What to produce — The data beneath this task is to be duplicated exactly, in its entirety.

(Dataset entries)
BEGIN

def watchSet (s : State) (m : BitVec 7) (c : Snap) : State :=
  let src := snapSrc c 0x08
  let op := snapField c 0x0C 1
  let known := match srcClass src with
    | .system _ => true
    | .message _ => (s.holder src).isSome
    | _ => false
  if !known then refuseCmd s m stRange 0x08
  else if s.holderResets src then refuseCmd s m stBusyActive 0x08
  else if 1 < op then refuseCmd s m stBadField 0x0C
  else withDomains s (wordDomains src) <|
    let s := readCfg s src
    let listed := s.pwr.watch.contains src
    if cFwd (s.cfgOf src) then refuseCmd s m stBadField 0x08
    else if lostSource s src then refuseCmd s m stRetentionLost 0x08
    else if op = 1 ∧ ¬ listed ∧ 256 ≤ s.pwr.watch.length then refuseCmd s m stNoResource 0x08
    else
      let s := if listed = (op == 1) then s else setWatched s src (op == 1)
      finish s m (okReply (bytesLE 2 s.pwr.watch.length ++ [bit 8 (cWatched (s.cfgOf src)), 0]))

/-- WATCH_SET with OP 1, or with an OP that check 2 refuses. -/
def execWatchAdd (mb : BitVec 7) (s : State) : Host.Outcome State Fault Refusal :=
  .next <| runTaken s mb 0x18 (fun c => snapByte c 0x0C != 0) (fun _ _ => [dCORE]) fun s c => watchSet s mb c

def execWatchRemove (mb : BitVec 7) (s : State) : Host.Outcome State Fault Refusal :=
  .next <| runTaken s mb 0x18 (fun c => snapByte c 0x0C == 0) (fun _ _ => [dCORE]) fun s c => watchSet s mb c

end Sys2Proof.Machine
end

END

Response to the task —
def watchSet (s : State) (m : BitVec 7) (c : Snap) : State :=
  let src := snapSrc c 0x08
  let op := snapField c 0x0C 1
  let known := match srcClass src with
    | .system _ => true
    | .message _ => (s.holder src).isSome
    | _ => false
  if !known then refuseCmd s m stRange 0x08
  else if s.holderResets src then refuseCmd s m stBusyActive 0x08
  else if 1 < op then refuseCmd s m stBadField 0x0C
  else withDomains s (wordDomains src) <|
    let s := readCfg s src
    let listed := s.pwr.watch.contains src
    if cFwd (s.cfgOf src) then refuseCmd s m stBadField 0x08
    else if lostSource s src then refuseCmd s m stRetentionLost 0x08
    else if op = 1 ∧ ¬ listed ∧ 256 ≤ s.pwr.watch.length then refuseCmd s m stNoResource 0x08
    else
      let s := if listed = (op == 1) then s else setWatched s src (op == 1)
      finish s m (okReply (bytesLE 2 s.pwr.watch.length ++ [bit 8 (cWatched (s.cfgOf src)), 0]))

/-- WATCH_SET with OP 1, or with an OP that check 2 refuses. -/
def execWatchAdd (mb : BitVec 7) (s : State) : Host.Outcome State Fault Refusal :=
  .next <| runTaken s mb 0x18 (fun c => snapByte c 0x0C != 0) (fun _ _ => [dCORE]) fun s c => watchSet s mb c

def execWatchRemove (mb : BitVec 7) (s : State) : Host.Outcome State Fault Refusal :=
  .next <| runTaken s mb 0x18 (fun c => snapByte c 0x0C == 0) (fun _ _ => [dCORE]) fun s c => watchSet s mb c

end Sys2Proof.Machine
end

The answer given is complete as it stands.